Your objective |
Which lines run from the one containing "if s.cfg.legal then" through the end of the entries? Restate them word for word, and only those.

*** Opening Stored data ***

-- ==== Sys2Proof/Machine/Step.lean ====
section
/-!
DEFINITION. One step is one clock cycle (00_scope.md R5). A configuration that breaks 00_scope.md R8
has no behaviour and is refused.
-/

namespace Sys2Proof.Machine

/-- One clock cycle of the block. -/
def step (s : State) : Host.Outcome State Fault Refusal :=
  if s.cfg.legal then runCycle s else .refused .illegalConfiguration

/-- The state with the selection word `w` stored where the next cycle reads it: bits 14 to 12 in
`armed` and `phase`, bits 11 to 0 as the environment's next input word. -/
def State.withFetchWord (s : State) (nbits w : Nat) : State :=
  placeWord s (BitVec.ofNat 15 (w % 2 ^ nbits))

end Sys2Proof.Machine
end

*** Closing Stored data ***

Task result |
  if s.cfg.legal then runCycle s else .refused .illegalConfiguration

/-- The state with the selection word `w` stored where the next cycle reads it: bits 14 to 12 in
`armed` and `phase`, bits 11 to 0 as the environment's next input word. -/
def State.withFetchWord (s : State) (nbits w : Nat) : State :=
  placeWord s (BitVec.ofNat 15 (w % 2 ^ nbits))

end Sys2Proof.Machine
end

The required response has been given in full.